Transitions from euchromatin to heterochromatin. Three proposed models of euchromatin to heterochromatin transition. Heterochromatin is usually distributed close to the nuclear periphery and tethered to the lamina or around the nucleoli, while euchromatin is located in the nuclear interior. (A) The de novo formation of heterochromatin domains induced by TE insertions. A TE insertion into the euchromatic region may trigger heterochromatin formation mediated by small RNA pathways. This may further impact the expression of nearby genes by the spreading effect of newly formed heterochromatin domains. (B) Change in euchromatin/heterochromatin balance. The expansion of heterochromatin or ectopic formation of heterochromatin can be caused by upregulation of heterochromatin‐associated proteins (e.g., histone methyltransferase SU(VAR)3‐9, shown as dark blue circles) or downregulation of euchromatin‐associated proteins (red circles). This has been demonstrated in Drosophila and yeast. Such chromatin boundaries form without the participation of boundary elements, such as CTCF proteins, and are thus called negotiable borders. (C) Mutations of TAD boundary sequences (green bars between the two TADs) between euchromatin and heterochromatin domains.
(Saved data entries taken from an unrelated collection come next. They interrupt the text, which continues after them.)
-- ==== Sys2Proof/Machine/Core.lean ====
section
/-! DEFINITION. The machine behind the host's interface. -/

def Sys2Proof.core : Host.Core :=
  { State := Sys2Proof.Machine.State, Fault := Sys2Proof.Machine.Fault,
    Refusal := Sys2Proof.Machine.Refusal, step := Sys2Proof.Machine.step,
    reset := Sys2Proof.Machine.State.reset }
end

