-- ==== Sys2Proof/Tests/Slice0.lean ====
section
/-! SUPPORT. Tests of the model on the spec's own words and vectors (95_test_vectors.md), and one
witness for the hypotheses of each statement of Sys2Proof/Certificates/Slice0/Obligations.lean. -/

namespace Sys2Proof.Tests

open Sys2Proof Sys2Proof.Machine

/-! ## Small states -/

/-- The payload `ALT` of 95_test_vectors.md. -/
def alt : Payload := #v[0xAA, 0x55, 0xAA, 0x55, 0xAA, 0x55, 0xAA, 0x55]

/-- The payload `SEQ` of 95_test_vectors.md. -/
def seq : Payload := #v[0x01, 0x23, 0x45, 0x67, 0x89, 0xAB, 0xCD, 0xEF]

/-- The payload `ZERO` of 95_test_vectors.md. -/
def zero : Payload := #v[0, 0, 0, 0, 0, 0, 0, 0]

/-- "Speed", "Rpm", "Door": name fields of rule R89, first character lowest. -/
def speedName : Name := 0x6465657053
def rpmName : Name := 0x6D7052
def doorName : Name := 0x726F6F44

/-- A descriptor with a field, bounds and a type. -/
def desc (id : FrameId) (sig : SignalId) (name : Name) (st en : BitPos) (lo hi : Half)
    (t : TypeTag) : Descriptor :=
  { frameId := id, signalId := sig, name := name, startBit := st, endBit := en, min := lo,
    max := hi, type := t }

/-- A ready decoder with all callbacks over a table. -/
def decoding (ds : List (Nat × Descriptor)) (n : Len) : State :=
  { State.reset with decReady := true, decLogEn := true, cbEn := 0b111, dtLen := n, dt := ds }

/-- A ready encoder over a table and its live buffers. -/
def encoding (ds : List (Nat × Descriptor)) (n : Len) (fs : List (Nat × Frame)) (m : Len) : State :=
  { decoding ds n with encReady := true, encLogEn := true, lbLen := m, lb := fs }

/-- An engine operation's operands in the datapath. -/
def engine (st en : BitPos) (v : Half) (p : Payload) : State :=
  { State.reset with dp :=
    { Datapath.idle with startBit := st, endBit := en, value := v, payload := p } }

/-- The state after an outcome, if there is one. -/
def after : Host.Outcome State Fault Refusal → Option State
  | .next t => some t
  | _ => none

/-- What was emitted up to an outcome. -/
def emitted (o : Host.Outcome State Fault Refusal) : Option (List Event) := (after o).map (·.out)

/-- The payload of live buffer 0 after an outcome. -/
def buffer0 (o : Host.Outcome State Fault Refusal) : Option Payload :=
  (after o).map fun t => (t.buffer 0).data

/-- The datapath's raw value after an outcome. -/
def rawOf (o : Host.Outcome State Fault Refusal) : Option Half := (after o).map (·.dp.raw)

/-- The datapath's payload after an outcome. -/
def payloadOf (o : Host.Outcome State Fault Refusal) : Option Payload :=
  (after o).map (·.dp.payload)
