-- ==== Sys2Proof/Machine/Access.lean ====
section
/-! DEFINITION. The host's accesses: register and cell writes and reads, the raw write of `CMD`, the reset event, and
the script lines that expand to them (R32, R92, R190, R195, R230, R235 to R237). -/

namespace Sys2Proof.Machine

/-- A host write of an input register or cell: without a meaning while a command runs (R235, U6). -/
def State.inputWrite (s s' : State) : Host.Outcome State Fault Refusal :=
  if s.st.busy then .refused .inputWriteWhileBusy else .next s'

/-- A raw host write of `CMD` (R190): `0b01` and `0b10` start a command and do not wait, `0b00` and `0b11` change
nothing (R191, R192); ignored while a command runs (R193). A `DECODE` of more input than `WI.bytes` has cells is given
no meaning (R238, U6). -/
def State.commandWrite (s : State) (c : BitVec 2) : Host.Outcome State Fault Refusal :=
  if s.st.busy then .next s
  else if c = 0b01#2 then .next s.startEncode
  else if c = 0b10#2 then
    if Config.fitsWire s.wi.len then .next s.startDecode else .refused .inputBeyondCapacity
  else .next s

/-- `WR <reg>, <value>` (R32, R92). A number the register cannot hold is no such write; a write of an output register
or of `ST` has no effect (R27, R32). -/
def State.writeReg (s : State) (r : Reg) (v : Nat) : Host.Outcome State Fault Refusal :=
  match r with
  | .fiVersion =>
    if v < 256 then s.inputWrite { s with fi := { s.fi with version := BitVec.ofNat 8 v } }
    else .refused .valueTooWide
  | .fiKind =>
    if v < 256 then s.inputWrite { s with fi := { s.fi with kind := BitVec.ofNat 8 v } }
    else .refused .valueTooWide
  | .fiLen =>
    if Config.fitsLen v then s.inputWrite { s with fi := { s.fi with len := v } } else .refused .valueTooWide
  | .wiLen =>
    if Config.fitsLen v then s.inputWrite { s with wi := { s.wi with len := v } } else .refused .valueTooWide
  | .cmd => if v < 4 then s.commandWrite (BitVec.ofNat 2 v) else .refused .valueTooWide
  | .st => .next s
  | .woValid => .next s
  | .woLen => .next s
  | .foValid => .next s
  | .foVersion => .next s
  | .foKind => .next s
  | .foLen => .next s

/-- Whether a space has a cell of that index (R50). -/
def Space.hasCell : Space → Nat → Bool
  | .fiPayload, i => decide (i < 65535)
  | .woBytes, i => decide (i < 65543)
  | .wiBytes, i => Config.fitsWire (i + 1)
  | .foPayload, i => decide (i < 65535)

/-- `POKE <buffer>[<i>], <byte>` (R32, R92); a write of an output cell has no effect (R32). -/
def State.poke (s : State) (space : Space) (i : Nat) (b : Byte) : Host.Outcome State Fault Refusal :=
  if space.hasCell i then
    match space with
    | .fiPayload => s.inputWrite { s with fi := { s.fi with payload := Memory.write s.fi.payload i b } }
    | .wiBytes => s.inputWrite { s with wi := { s.wi with bytes := Memory.write s.wi.bytes i b } }
    | .woBytes => .next s
    | .foPayload => .next s
  else .fault .noSuchCell

/-- The value of a register or a cell goes to the host; an element without a value faults (R237). -/
def State.answer (s : State) (v : Option Nat) : Host.Outcome State Fault Refusal :=
  match v with
  | some n => .next (s.returns n)
  | none => .fault .noValue

/-- A host read of the output record of command `c`: without a value while that command runs (R236, U8). -/
def State.outputRead (s : State) (c : Command) (v : Option Nat) : Host.Outcome State Fault Refusal :=
  if s.phase.command = some c then .fault .runningOutput else s.answer v

/-- An element of an output record; none unless the valid flag is 1 (R23, R25, R237). -/
def Output.element {α : Type} (o : Output α) (f : α → Option Nat) : Option Nat :=
  match o with
  | .absent => none
  | .building _ => none
  | .valid r => f r

/-- A host read of `ST` (R195): `{ST.busy, ST.code}`, and while busy the code is a free value among the six. -/
def State.readStatus (s : State) : State :=
  if s.st.busy then
    State.returns { s with draws := s.draws + 1 } (8 + (Config.codeWhileBusy s.draws).val)
  else s.returns s.st.word.toNat

/-- `RD <reg>` (R32, R92). -/
def State.readReg (s : State) (r : Reg) : Host.Outcome State Fault Refusal :=
  match r with
  | .fiVersion => s.answer (some s.fi.version.toNat)
  | .fiKind => s.answer (some s.fi.kind.toNat)
  | .fiLen => s.answer (some s.fi.len)
  | .wiLen => s.answer (some s.wi.len)
  | .cmd => .fault .cmdHasNoReadPath
  | .st => .next s.readStatus
  | .woValid => s.outputRead .encode (some s.wo.isValid.toNat)
  | .woLen => s.outputRead .encode (s.wo.element (fun r => some r.len.toNat))
  | .foValid => s.outputRead .decode (some s.fo.isValid.toNat)
  | .foVersion => s.outputRead .decode (s.fo.element (fun r => some r.version.toNat))
  | .foKind => s.outputRead .decode (s.fo.element (fun r => some r.kind.toNat))
  | .foLen => s.outputRead .decode (s.fo.element (fun r => some r.len.toNat))

/-- The byte a cell of any of the four spaces holds: none where the spec gives the cell no value (U1, U2, U3, U5). -/
def State.cell (s : State) (space : Space) (i : Nat) : Option Byte :=
  match space with
  | .fiPayload => Memory.read s.fi.payload i
  | .wiBytes => Memory.read s.wi.bytes i
  | .woBytes =>
    match s.wo with
    | .absent => none
    | .building _ => none
    | .valid r => Memory.read r.bytes i
  | .foPayload =>
    match s.fo with
    | .absent => none
    | .building _ => none
    | .valid r => Memory.read r.payload i

/-- A host read of one cell (R32, R56, R237). -/
def State.peek (s : State) (space : Space) (i : Nat) : Host.Outcome State Fault Refusal :=
  if space.hasCell i then
    match space with
    | .fiPayload => s.answer ((s.cell .fiPayload i).map BitVec.toNat)
    | .wiBytes => s.answer ((s.cell .wiBytes i).map BitVec.toNat)
    | .woBytes => s.outputRead .encode ((s.cell .woBytes i).map BitVec.toNat)
    | .foPayload => s.outputRead .decode ((s.cell .foPayload i).map BitVec.toNat)
  else .fault .noSuchCell

/-- The reset event (R230): every state element as in R35, a running command abandoned. The host's side stays. -/
def State.resetEvent (s : State) : State :=
  { State.reset with pending := s.pending, reads := s.reads, epoch := s.epoch + 1, draws := s.draws }

/-- `LOAD <buffer>, <bytes>` (R92): cells `0, 1, ...`. -/
def loadLine (space : Space) (bytes : List Byte) : List HostAct :=
  (bytes.zipIdx).map (fun p => .poke space p.2 p.1)

/-- `SETFRAME v, k, <bytes>` (R92). -/
def setFrameLine (version kind : Byte) (bytes : List Byte) : List HostAct :=
  [.wr .fiVersion version.toNat, .wr .fiKind kind.toNat, .wr .fiLen bytes.length] ++ loadLine .fiPayload bytes

/-- `COPY WI, WO` (R92): it requires `WO.valid = 1`. -/
def State.copyLine (s : State) : Option (List HostAct) :=
  match s.wo with
  | .absent => none
  | .building _ => none
  | .valid r => some (.wr .wiLen r.len.toNat :: r.bytes.map (fun cell => .poke .wiBytes cell.1 cell.2))

end Sys2Proof.Machine
end

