-- ==== Sys2Proof/Safety.lean ====
section
/-! DEFINITION. The terms the claims are stated in: sequences of instructions, valid Wire Frames (R85), the canonical
form of the memories, and the invariant of the machine. -/

namespace Sys2Proof.Machine

/-- Instructions one after the other, stopping at the first that does not answer a next state. -/
def execAll : List Instr → State → Host.Outcome State Fault Refusal
  | [], s => .next s
  | i :: rest, s =>
    match exec i s with
    | .next t => execAll rest t
    | .fault r => .fault r
    | .refused r => .refused r

/-- The outcome is a next state with the property. -/
def Answers (o : Host.Outcome State Fault Refusal) (p : State → Prop) : Prop :=
  ∃ t, o = .next t ∧ p t

/-- Command `c` has just completed: success with its output valid, or one error with its output invalid (R194, R208). -/
def State.Completed (s : State) (c : Command) : Prop :=
  s.st.busy = false ∧ s.phase = .idle
    ∧ match c with
      | .encode => if s.st.code = .ok then s.wo.isValid = true else s.wo = .absent
      | .decode => if s.st.code = .ok then s.fo.isValid = true else s.fo = .absent

/-- The two bytes as R91 numbers them. -/
def wordOf2 (a b : Byte) : Nat :=
  a.toNat * 256 + b.toNat

/-- The four bytes as R91 numbers them. -/
def wordOf4 (a b c d : Byte) : Nat :=
  a.toNat * 2 ^ 24 + b.toNat * 2 ^ 16 + c.toNat * 2 ^ 8 + d.toNat

/-- The number in the length field of `WI` (R162, R91). -/
def State.lengthField (s : State) : Nat :=
  wordOf2 (s.wireByte 2) (s.wireByte 3)

/-- The number in the checksum field of `WI`, behind `n` payload bytes (R166, R91). -/
def State.checksumField (s : State) (n : Nat) : Nat :=
  wordOf4 (s.wireByte (4 + n)) (s.wireByte (5 + n)) (s.wireByte (6 + n)) (s.wireByte (7 + n))

/-- A byte sequence begins with a valid Wire Frame (R85). -/
def BeginsWithValidFrame (bytes : List Byte) : Prop :=
  4 ≤ bytes.length ∧
    let n := wordOf2 (bytes.getD 2 0#8) (bytes.getD 3 0#8)
    n + 8 ≤ bytes.length ∧
      wordOf4 (bytes.getD (4 + n) 0#8) (bytes.getD (5 + n) 0#8) (bytes.getD (6 + n) 0#8) (bytes.getD (7 + n) 0#8)
        = (crc32 (bytes.take (4 + n))).toNat

/-- A byte sequence is a Wire Frame with the right checksum and nothing behind it: `encode(v, k, p)` of 41_marshal.md
section 3. -/
def IsValidFrame (bytes : List Byte) : Prop :=
  ∃ version kind payload,
    payload.length ≤ 65535 ∧
      bytes = wireBytes version kind payload
        (crc32 (headerBytes version kind (BitVec.ofNat 16 payload.length) ++ payload))

/-- The bytes a memory lists, in the order of their indices. -/
def Memory.bytes (m : Memory) : List Byte :=
  m.map Prod.snd

/-- The memory lists exactly the cells `0 .. n-1`. -/
def Memory.fills (m : Memory) (n : Nat) : Prop :=
  m.map Prod.fst = List.range n

/-- Everything an output record holds of its byte space is in canonical form. -/
def Output.canonical {α : Type} (memory : α → Memory) : Output α → Prop
  | .absent => True
  | .building cells => Memory.wf cells = true
  | .valid r => Memory.wf (memory r) = true

/-- The four byte spaces are in canonical form, and the host's cells lie inside their spaces (R50). -/
def State.Canonical (s : State) : Prop :=
  Memory.wf s.fi.payload = true ∧ Memory.below 65535 s.fi.payload = true
    ∧ Memory.wf s.wi.bytes = true ∧ Memory.below Config.wiCap s.wi.bytes = true
    ∧ s.wo.canonical WireOut.bytes ∧ s.fo.canonical FrameOut.payload

/-- No command is building the record. -/
def Output.settled {α : Type} : Output α → Prop
  | .absent => True
  | .building _ => False
  | .valid _ => True

/-- `ENCODE` under way: the length is the Frame's, and the bytes written are the first `PTR` of `passed` (R151). -/
def State.Marshalling (s : State) (passed : List Byte) : Prop :=
  s.fi.len = s.len16.toNat ∧ s.fo.settled
    ∧ ∃ cells, s.wo = .building cells ∧ Memory.fills cells s.ptr.toNat
        ∧ Memory.bytes cells = passed.take s.ptr.toNat

/-- `DECODE` under way: `n` bytes of the input have been noted and have passed the generator (R177). -/
def State.Parsing (s : State) (n : Nat) : Prop :=
  s.wo.settled ∧ n ≤ s.wi.len
    ∧ ∃ cells, s.fo = .building cells ∧ Memory.fills cells n ∧ Memory.bytes cells = s.wireIn 0 n
        ∧ s.crc = crcRegister (s.wireIn 0 n)

/-- What holds in each phase (R151, R177). -/
def State.PhaseInv (s : State) : Prop :=
  match s.phase with
  | .idle => s.wo.settled ∧ s.fo.settled
  | .eCheck => s.wo.settled ∧ s.fo.settled
  | .eHdr => s.ptr.toNat < 4 ∧ s.Marshalling s.frameBytes ∧ s.crc = crcRegister (s.frameBytes.take s.ptr.toNat)
  | .ePay =>
    4 ≤ s.ptr.toNat ∧ s.ptr.toNat < 4 + s.len16.toNat
      ∧ s.Marshalling s.frameBytes ∧ s.crc = crcRegister (s.frameBytes.take s.ptr.toNat)
  | .eSum =>
    4 + s.len16.toNat ≤ s.ptr.toNat ∧ s.ptr.toNat < 8 + s.len16.toNat
      ∧ s.Marshalling (s.frameBytes ++ be32 (crcOut s.crc)) ∧ s.crc = crcRegister s.frameBytes
  | .dHdr =>
    s.ptr.toNat < 4 ∧ s.wi.len ≤ Config.wiCap ∧ s.wo.settled
      ∧ (s.ptr = 0#17 → s.fo.settled) ∧ (s.ptr ≠ 0#17 → 4 ≤ s.wi.len ∧ s.Parsing s.ptr.toNat)
  | .dPay =>
    4 ≤ s.ptr.toNat ∧ s.ptr.toNat < 4 + s.len16.toNat ∧ 4 + s.len16.toNat ≤ s.wi.len
      ∧ s.wi.len ≤ Config.wiCap ∧ s.Parsing s.ptr.toNat
  | .dSum =>
    4 + s.len16.toNat ≤ s.ptr.toNat ∧ s.ptr.toNat < 8 + s.len16.toNat ∧ 8 + s.len16.toNat ≤ s.wi.len
      ∧ s.wi.len ≤ Config.wiCap ∧ s.Parsing (4 + s.len16.toNat)
  | .dCmp =>
    s.ptr.toNat = 8 + s.len16.toNat ∧ 8 + s.len16.toNat ≤ s.wi.len
      ∧ s.wi.len ≤ Config.wiCap ∧ s.Parsing (4 + s.len16.toNat)

/-- The invariant of the machine: canonical memories, lengths of their registers' width, `ST.busy` exactly in a
phase other than `IDLE` (R30, R190, R194), a valid `WO` is exactly a valid Wire Frame of `WO.len` bytes (R23, R147),
a valid `FO` has exactly `FO.len` payload bytes (R25), and the phase's own part. -/
structure State.Inv (s : State) : Prop where
  canonical : s.Canonical
  frameLen : s.fi.len < 2 ^ Config.lenw
  wireLen : s.wi.len < 2 ^ Config.lenw
  busy : s.st.busy = decide (s.phase ≠ .idle)
  wireOut : ∀ r, s.wo = .valid r → Memory.fills r.bytes r.len.toNat ∧ IsValidFrame (Memory.bytes r.bytes)
  frameOut : ∀ r, s.fo = .valid r → Memory.fills r.payload r.len.toNat
  phase : s.PhaseInv

end Sys2Proof.Machine
end

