/-- What a command delivered can be read, also while the other command runs (70_reset_and_hazards.md section 3), and
no register and no cell of its record, the valid flag included, while its own command runs (U8: fault). -/
def Obligations.DeliveredOutputsCanBeRead : Prop :=
  ∀ (s : State) (rest : List HostAct),
    (∀ r, s.wo = .valid r → s.phase.command ≠ some .encode →
      (s.pending = .rd .woValid :: rest → step s = .next { s with pending := rest, reads := 1 :: s.reads })
        ∧ (s.pending = .rd .woLen :: rest →
          step s = .next { s with pending := rest, reads := r.len.toNat :: s.reads })
        ∧ ∀ i b, i < 65543 → Memory.read r.bytes i = some b → s.pending = .peek .woBytes i :: rest →
          step s = .next { s with pending := rest, reads := b.toNat :: s.reads })
    ∧ (∀ r, s.fo = .valid r → s.phase.command ≠ some .decode →
      (s.pending = .rd .foValid :: rest → step s = .next { s with pending := rest, reads := 1 :: s.reads })
        ∧ (s.pending = .rd .foVersion :: rest →
          step s = .next { s with pending := rest, reads := r.version.toNat :: s.reads })
        ∧ (s.pending = .rd .foKind :: rest →
          step s = .next { s with pending := rest, reads := r.kind.toNat :: s.reads })
        ∧ (s.pending = .rd .foLen :: rest →
          step s = .next { s with pending := rest, reads := r.len.toNat :: s.reads })
        ∧ ∀ i b, i < 65535 → Memory.read r.payload i = some b → s.pending = .peek .foPayload i :: rest →
          step s = .next { s with pending := rest, reads := b.toNat :: s.reads })
    ∧ (s.phase.command = some .encode → ∀ a, s.pending = a :: rest →
      a = .rd .woValid ∨ a = .rd .woLen ∨ (∃ i, i < 65543 ∧ a = .peek .woBytes i) →
      step s = .fault .runningOutput)
    ∧ (s.phase.command = some .decode → ∀ a, s.pending = a :: rest →
      a = .rd .foValid ∨ a = .rd .foVersion ∨ a = .rd .foKind ∨ a = .rd .foLen
        ∨ (∃ i, i < 65535 ∧ a = .peek .foPayload i) →
      step s = .fault .runningOutput)

/-! ### Reset and the step -/

/-- R230 (the values of R35): after the reset event `ST.busy = 0`, `ST.code = 0`, both valid flags are 0 and
`PHASE = IDLE`, whatever the state was, a running command included; and the reset event alone ends a running command
without its completion. -/
def Obligations.ResetEventLeavesAnIdleBlock : Prop :=
  (∀ (s : State) (rest : List HostAct), s.pending = .reset :: rest →
    Answers (step s) fun t =>
      t.st = { busy := false, code := .ok } ∧ t.wo = .absent ∧ t.fo = .absent ∧ t.phase = .idle
        ∧ t.pending = rest ∧ ∀ space i, t.cell space i = none)
    ∧ ∀ (s t : State) (c : Command), s.st.busy = true → s.phase.command = some c → step s = .next t →
      t.st.busy = false ∨ t.phase = .idle → (∃ rest, s.pending = .reset :: rest) ∨ t.Completed c

/-- The machine starts as the reset event leaves it, with the registers the spec leaves unspecified at zero, which is
the model's choice (log 1). -/
def Obligations.ResetStateIsAsChosen : Prop :=
  State.reset.st = { busy := false, code := .ok } ∧ State.reset.wo = .absent ∧ State.reset.fo = .absent
    ∧ State.reset.phase = .idle
    ∧ State.reset.fi.version = 0#8 ∧ State.reset.fi.kind = 0#8 ∧ State.reset.fi.len = 0 ∧ State.reset.wi.len = 0
    ∧ State.reset.crc = 0#32 ∧ State.reset.ptr = 0#17 ∧ State.reset.len16 = 0#16 ∧ State.reset.sumrx = 0#32

/-- An idle block does nothing until the host acts (70_reset_and_hazards.md section 1, which derives it). -/
def Obligations.IdleBlockDoesNothing : Prop :=
  ∀ s : State, s.pending = [] → s.phase = .idle → step s = .next s

/-- A step runs the decoded instruction: when the host's next action is a word that decodes to `i`, the step is `exec`
of `i` on the state with that action taken off; a control word so only while no command runs, and it is refused while
one does. That words reach the block as pending host actions, and that refusal, are the model's choice (log 3). -/
def Obligations.StepRunsTheDecodedInstruction : Prop :=
  ∀ (s : State) (w : PortWord) (i : Instr) (rest : List HostAct), s.pending = .issue w :: rest → decode w = .ok i →
    (i.isControlWord = false ∨ s.st.busy = false → step s = exec i { s with pending := rest })
      ∧ (i.isControlWord = true → s.st.busy = true → step s = .refused .controlWordWhileBusy)

/-- The invariant holds after reset. -/
def Obligations.ResetMeetsTheInvariant : Prop :=
  State.reset.Inv

/-- Every step keeps the invariant, whatever the host does: canonical memories, lengths of their registers' width, busy
exactly in a phase other than `IDLE`, and a valid `WO` exactly a valid Wire Frame of `WO.len` bytes, also while the
sequencer runs and the host acts between its steps. -/
def Obligations.EveryStepKeepsTheInvariant : Prop :=
  ∀ s t : State, s.Inv → step s = .next t → t.Inv

/-- Every step keeps the memories in their canonical form, from every state in which they are. -/
def Obligations.EveryStepKeepsMemoriesCanonical : Prop :=
  ∀ s t : State, s.Canonical → step s = .next t → t.Canonical
end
The TAD boundary sequences are usually CTCF binding sites or transcriptionally active genes or TEs. Removal or inversion of such boundary sequences may lead to the expansion of heterochromatin domains into euchromatin. The newly formed heterochromatin domains through the TE insertions, A, or expanded heterochromatin domains through B or C will convergently interact with other preexisting heterochromatin domains at the lamina through fusions of phase‐separated droplets. Such interactions may impact the nearby genes or genes on a different chromosome by reshaping the genome‐wide folding. Het, heterochromatin; Eu, euchromatin; TE, transposable element.